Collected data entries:
· · · · · · ·

-- ==== Sys2Proof/Machine/Jump.lean ====
section
/-! DEFINITION. Jmp, Jz, Jnz (45_jumps.md R165 to R168). -/

namespace Sys2Proof.Machine

/-- `Jmp(src)` (R165). -/
def execJmp (src : Operand) (s : State) : Result :=
  shaped [src] [] s (resolve src s fun target => jumpTo target s)

/-- `Jz(src)` (R166): the operand is resolved only when Z is 1, before Z is cleared (R168, decision D7). -/
def execJz (src : Operand) (s : State) : Result :=
  shaped [src] [] s
    (if s.flagZ then resolve src s fun target => jumpTo target (s.setZ false) else advance s)

/-- `Jnz(src)` (R167): the operand is resolved only when Z is 0; flags untouched on both paths. -/
def execJnz (src : Operand) (s : State) : Result :=
  shaped [src] [] s (if s.flagZ then advance s else resolve src s fun target => jumpTo target s)

end Sys2Proof.Machine
end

· · · · · · ·

◆ WHAT IS BEING ASKED ◆
Transcribe exactly, starting at the line with "shaped [src] [] s (resolve" and continuing through the last line of the data above; leave out all earlier lines.

◆ ANSWER SECTION ◆
  shaped [src] [] s (resolve src s fun target => jumpTo target s)

/-- `Jz(src)` (R166): the operand is resolved only when Z is 1, before Z is cleared (R168, decision D7). -/
def execJz (src : Operand) (s : State) : Result :=
  shaped [src] [] s
    (if s.flagZ then resolve src s fun target => jumpTo target (s.setZ false) else advance s)

/-- `Jnz(src)` (R167): the operand is resolved only when Z is 0; flags untouched on both paths. -/
def execJnz (src : Operand) (s : State) : Result :=
  shaped [src] [] s (if s.flagZ then advance s else resolve src s fun target => jumpTo target s)

end Sys2Proof.Machine
end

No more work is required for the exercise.